[Items from a dataset]
#####
-- ==== Sys2Proof/Machine/Access.lean ====
section
/-! DEFINITION. The working monad of the meanings, the executing agent and its hart, address translation
(07 R142 to R148, 01 R21, R30, R391), window blocks (05 R118, R120), and an agent's loads and stores (16 R355 to R362). -/

namespace Sys2Proof.Machine

/-! ### Ends of an instruction that does not complete -/

/-- What a trap reports (07 R151). `leaf` marks a leaf's refusal for want of R or W, or for COLD with W, which an
engine operation treats as a translation fault (15 R342). -/
structure TrapInfo where
  cause : BitVec 8
  eaddr : Word := 0
  einfo : Word := 0
  pages : List Word := []
  leaf : Bool := false
  deriving DecidableEq, Repr

/-- Why an instruction does not complete now. -/
inductive Stop where
  | trap (t : TrapInfo)
  | wait (w : WaitAt)
  | fault (f : Fault)
  | refuse (r : Refusal)
  deriving DecidableEq, Repr

/-- State transformers that may stop; the state reached is kept (a walk's A bit, a bound block). -/
abbrev M := EStateM Stop State

/-! ### Trap causes (07 R151) -/

def cILLEGAL : BitVec 8 := 0x01
def cBADTGT : BitVec 8 := 0x02
def cPRIV : BitVec 8 := 0x03
def cBREAK : BitVec 8 := 0x04
def cSWTRAP : BitVec 8 := 0x05
def cPGFAULT : BitVec 8 := 0x08
def cPGBATCH : BitVec 8 := 0x09
def cPROT : BitVec 8 := 0x0A
def cATOMATTR : BitVec 8 := 0x0B
def cRESCODE : BitVec 8 := 0x10
def cILLFMT : BitVec 8 := 0x11
def cTAPEFULL : BitVec 8 := 0x14
def cTAPEMIS : BitVec 8 := 0x15
def cRDVZ : BitVec 8 := 0x16
def cQDEADLOCK : BitVec 8 := 0x18
def cWINRANGE : BitVec 8 := 0x1C
def cMCHK : BitVec 8 := 0x1E

def trap {α : Type} (cause : BitVec 8) (eaddr einfo : Word := 0) : M α :=
  throw (.trap { cause := cause, eaddr := eaddr, einfo := einfo })

def waitAt {α : Type} (w : WaitAt) : M α := throw (.wait w)

/-- An access of the kinds that `einfo` names (07 R151). -/
inductive Acc where
  | load | store | fetch | atomic
  deriving DecidableEq, Repr

def Acc.code : Acc → Word
  | .load => 0
  | .store => 1
  | .fetch => 2
  | .atomic => 3

/-! ### Gangs and harts -/

def findGang (s : State) (g : Nat) : Option Gang := s.gangs.find? fun x => x.id == g

def mapGang (s : State) (g : Nat) (f : Gang → Gang) : State :=
  { s with gangs := s.gangs.map fun x => if x.id = g then f x else x }

def findHart (s : State) (g h : Nat) : Option Hart := (findGang s g).bind fun x => x.harts[h]?

def mapHart (s : State) (g h : Nat) (f : Hart → Hart) : State :=
  mapGang s g fun x => { x with harts := x.harts.modify h f }

def findLaunch (s : State) (g : Nat) : Option Launch := s.launches.find? fun l => l.id == g / 2 ^ 32

/-- The compute die of a port (03 R58). -/
def portDie (p : Nat) : Nat := p / 32

/-- The hart whose slice or vector queue moves. -/
structure Here where
  gang : Nat
  hid : Nat
  sl : SliceId
  deriving DecidableEq, Repr

/-- The executing hart, when the agent that moves is a slice of a hart that exists. -/
def here? (s : State) : Option Here :=
  let ok (h : Here) : Option Here := (findHart s h.gang h.hid).map fun _ => h
  match s.cur with
  | .slice g h sl => ok ⟨g, h, sl⟩
  | .ahead g h => ok ⟨g, h, .cs⟩
  | .part g h _ _ => ok ⟨g, h, .cs⟩
  | _ => none

def hereM : M Here := do
  match here? (← get) with
  | some h => pure h
  | none => throw (.fault .noAgent)

def hartM : M Hart := do
  let h ← hereM
  match findHart (← get) h.gang h.hid with
  | some x => pure x
  | none => throw (.fault .noAgent)

def gangM : M Gang := do
  let h ← hereM
  match findGang (← get) h.gang with
  | some x => pure x
  | none => throw (.fault .noAgent)

def modHart (f : Hart → Hart) : M Unit := do
  let h ← hereM
  modify fun s => mapHart s h.gang h.hid f

def modGang (f : Gang → Gang) : M Unit := do
  let h ← hereM
  modify fun s => mapGang s h.gang f

def Hart.slice (h : Hart) : SliceId → Slice
  | .as => h.as_
  | .cs => h.cs

def Hart.setSlice (h : Hart) (sl : SliceId) (x : Slice) : Hart :=
  match sl with
  | .as => { h with as_ := x }
  | .cs => { h with cs := x }

/-! ### Translation contexts -/

/-- Who translates: the address space, and the hart or gang whose windows an access may reach (R117, R393). -/
structure Xlat where
  gallery : Nat                     -- die × 32 + gallery
  root : Nat
  asid : BitVec 16
  hart : Option (Nat × Nat)         -- its TCM window
  gang : Option Nat                 -- its chamber window
  deriving DecidableEq, Repr

def ctxRoot (c : PortCtx) : Nat := bitsOf c.w0.toNat 16 36 * 65536
def ctxAsid (c : PortCtx) : BitVec 16 := c.w0.extractLsb' 0 16
def ctxOwner (c : PortCtx) : BitVec 16 := c.w1.extractLsb' 32 16

/-- A hart's own accesses (07 R142). -/
def hartXlat (s : State) (g h : Nat) : Xlat :=
  match findGang s g, findLaunch s g with
  | some x, some l =>
    { gallery := x.die * 32 + x.gallery, root := ctxRoot l.ctx, asid := ctxAsid l.ctx,
      hart := some (g, h), gang := some g }
  | _, _ => { gallery := 0, root := 0, asid := 0, hart := none, gang := none }

/-- The same pages without the windows (07 R393). -/
def Xlat.noWindows (x : Xlat) : Xlat := { x with hart := none, gang := none }
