-- ==== Sys2Proof/Machine/Launch.lean ====
section
/-! DEFINITION. Launch ports: records, their checks, admission, wait conditions and refusals (03 R56 to R75,
02 R39 to R44). -/

namespace Sys2Proof.Machine

/-! ### Ports (R58 to R62) -/

def portOf (s : State) (p : BitVec 8) : Port := s.dev.ports[p.toNat]'p.isLt

def setPort (s : State) (p : BitVec 8) (x : Port) : State :=
  { s with dev := { s.dev with ports := s.dev.ports.set p.toNat x p.isLt } }

/-- The queue of a port: its accepted records that have not passed, in arrival order. -/
def portQueue (s : State) (p : Nat) : List Launch := s.launches.filter fun l => l.port == p && !l.passed

/-- Port status (R62). -/
def portStatus (s : State) (p : BitVec 8) : Word :=
  let x := portOf s p
  BitVec.ofNat 64 (x.acc.toNat * 2 ^ 32 + x.ref.toNat * 2 ^ 16 + x.last.toNat * 2 ^ 8 + (portQueue s p.toNat).length)

/-- The port context as it stands (R59, R60). -/
def portCtx (s : State) (p : BitVec 8) : PortCtx :=
  { w0 := devReg s (0x50000 + 16 * p.toNat), w1 := devReg s (0x50008 + 16 * p.toNat) }

def PortCtx.en (c : PortCtx) : Bool := c.w0.getLsbD 63
def PortCtx.pceil (c : PortCtx) : Nat := bitsOf c.w1.toNat 0 2

/-! ### Records (R63, R64) -/

/-- A record of 64 bytes. -/
def parseRecord (b : List Byte) : Record :=
  let w (k : Nat) : Word := BitVec.ofNat 64 (bytesToNat ((b.drop (8 * k)).take 8))
  { ctrl := w 0, code := w 1, kargs := w 2, save := w 3, waita := w 4, waitv := w 5, donea := w 6, ids := w 7 }

def Record.gangs (r : Record) : Nat := bitsOf r.ctrl.toNat 32 32
def Record.svst (r : Record) : Nat := bitsOf r.ctrl.toNat 16 16
def Record.werr (r : Record) : Bool := r.ctrl.getLsbD 15
def Record.ycls (r : Record) : Nat := bitsOf r.ctrl.toNat 12 3
def Record.pri (r : Record) : Nat := bitsOf r.ctrl.toNat 10 2
def Record.gsz (r : Record) : Nat := bitsOf r.ctrl.toNat 6 4 + 1
def Record.vrl (r : Record) : Nat := bitsOf r.ctrl.toNat 3 3
def Record.ver (r : Record) : Nat := bitsOf r.ctrl.toNat 0 3
def Record.gbase (r : Record) : Nat := bitsOf r.ids.toNat 0 32

/-- The save-area size of a class (07 R164). -/
def saveSize (vrl : Nat) : Nat := 12 * 1024 + 37 * (4096 * 2 ^ vrl) + 4864 * 1024

/-- The FIELD check. -/
def Record.fieldOk (r : Record) (c : PortCtx) : Bool :=
  r.vrl ≤ 4 && 1 ≤ r.gangs && r.gbase + r.gangs ≤ 2 ^ 32 && c.pceil ≤ r.pri
    && r.code.toNat % 65536 == 0 && r.save.toNat % 65536 == 0 && r.waita.toNat % 8 == 0 && r.donea.toNat % 8 == 0
    && (r.save == 0 || saveSize r.vrl ≤ r.svst * 65536)

/-- How a check of a record ends: it holds, it fails, or it waits for a link to a peer (01 R31). -/
inductive Check where
  | holds | fails | stalls
  deriving DecidableEq, Repr

/-- The check that an access comes to its end. -/
def accessCheck {α : Type} (x : M α) (s : State) : Check × State :=
  match tried x s with
  | (.ok _, s) => (.holds, s)
  | (.trap _, s) => (.fails, s)
  | (.wait (.coldText _), s) => (.holds, s)
  | (.wait _, s) => (.stalls, s)

/-- A further check, once one holds. -/
def Check.also (c : Check × State) (f : State → Check × State) : Check × State :=
  match c with
  | (.holds, s) => f s
  | r => r

/-- An instruction fetch at CODE takes no trap; one from a cold page without W takes none (R66, R75). -/
def codeOk (x : Xlat) (code : Nat) (s : State) : Check × State :=
  accessCheck (do readLocs [] (← locate x .fetch code 4).locs code) s

/-- An object, if any, can be loaded: every trap of such a load counts, that of poisoned data too. -/
def loadOk (x : Xlat) (va : Word) (s : State) : Check × State :=
  if va = 0 then (.holds, s) else accessCheck (readCtx x va.toNat 8) s

/-- An object, if any, meets R57. -/
def attrOk (x : Xlat) (va : Word) (s : State) : Check × State :=
  if va = 0 then (.holds, s) else
  accessCheck (do if leafR57 (← pageLeaf x .load false va.toNat va.toNat).pte then pure () else trap cPROT va) s

/-! ### The done object (R66, R68) -/

/-- TAG and OWNER of a record under its port context. -/
def tagOwnerRec (r : Record) (c : PortCtx) : Word := r.ids &&& 0xFFFFFFFF00000000#64 ||| (ctxOwner c).setWidth 64

/-- An addition of the sequencer to a record's done object, when the conditions of R66 hold. An object that cannot be
reached any more receives none, and no notice is sent (log 114). One whose unit is poisoned is left: with a notice at the
end of a gang (R392), while a refusal makes no addition to an object that a load would trap at (R66). -/
def doneAdd (s : State) (port : Nat) (r : Record) (c : PortCtx) (n : Nat) (e : Bool) (refusal : Bool := false) : State :=
  let x := ctxXlat (portDie port) c
  if !c.en || r.donea = 0 || r.donea.toNat % 8 != 0 then s else
  match (if refusal then loadOk x r.donea s else accessCheck (locate x .load r.donea.toNat 8) s) with
  | (.fails, s) => s
  | (_, s) =>
    match attrOk x r.donea s with
    | (.holds, s) => addThrough x .sequencer (tagOwnerRec r c) r.donea n e none s
    | (_, s) => s

/-- The refusal of a record (R66). -/
def refuse (s : State) (p : BitVec 8) (code : Nat) (rec? : Option (Record × PortCtx)) : State :=
  let x := portOf s p
  let s := setPort s p { x with ref := x.ref + 1, last := BitVec.ofNat 4 code }
  match rec? with
  | some (r, c) => if code = 1 || code = 5 then s else doneAdd s p.toNat r c r.gangs true true
  | none => s

/-! ### Code objects (R71 to R74) -/

/-- A section-table entry. -/
structure Section where
  type : Nat
  flags : Nat
  off : Nat
  size : Nat
  load : Nat
  deriving DecidableEq, Repr

def leNat (b : List Byte) (off n : Nat) : Nat := bytesToNat ((b.drop off).take n)

def parseSections (b : List Byte) (n : Nat) : List Section :=
  (List.range n).map fun i =>
    { type := leNat b (32 * i) 4, flags := leNat b (32 * i + 4) 4, off := leNat b (32 * i + 8) 8,
      size := leNat b (32 * i + 16) 8, load := leNat b (32 * i + 24) 8 }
#####
§ **WHAT THE TASK REQUIRES**: Among the entries above, copy exactly only the lines starting with the one containing "gang : Option" and going through the one containing "arrival order. -/", both ends included.

§ **WRITTEN REPLY**:
  gang : Option Nat                 -- its chamber window
  deriving DecidableEq, Repr

def ctxRoot (c : PortCtx) : Nat := bitsOf c.w0.toNat 16 36 * 65536
def ctxAsid (c : PortCtx) : BitVec 16 := c.w0.extractLsb' 0 16
def ctxOwner (c : PortCtx) : BitVec 16 := c.w1.extractLsb' 32 16

/-- A hart's own accesses (07 R142). -/
def hartXlat (s : State) (g h : Nat) : Xlat :=
  match findGang s g, findLaunch s g with
  | some x, some l =>
    { gallery := x.die * 32 + x.gallery, root := ctxRoot l.ctx, asid := ctxAsid l.ctx,
      hart := some (g, h), gang := some g }
  | _, _ => { gallery := 0, root := 0, asid := 0, hart := none, gang := none }

/-- The same pages without the windows (07 R393). -/
def Xlat.noWindows (x : Xlat) : Xlat := { x with hart := none, gang := none }
-- ==== Sys2Proof/Machine/Launch.lean ====
section
/-! DEFINITION. Launch ports: records, their checks, admission, wait conditions and refusals (03 R56 to R75,
02 R39 to R44). -/

namespace Sys2Proof.Machine

/-! ### Ports (R58 to R62) -/

def portOf (s : State) (p : BitVec 8) : Port := s.dev.ports[p.toNat]'p.isLt

def setPort (s : State) (p : BitVec 8) (x : Port) : State :=
  { s with dev := { s.dev with ports := s.dev.ports.set p.toNat x p.isLt } }

/-- The queue of a port: its accepted records that have not passed, in arrival order. -/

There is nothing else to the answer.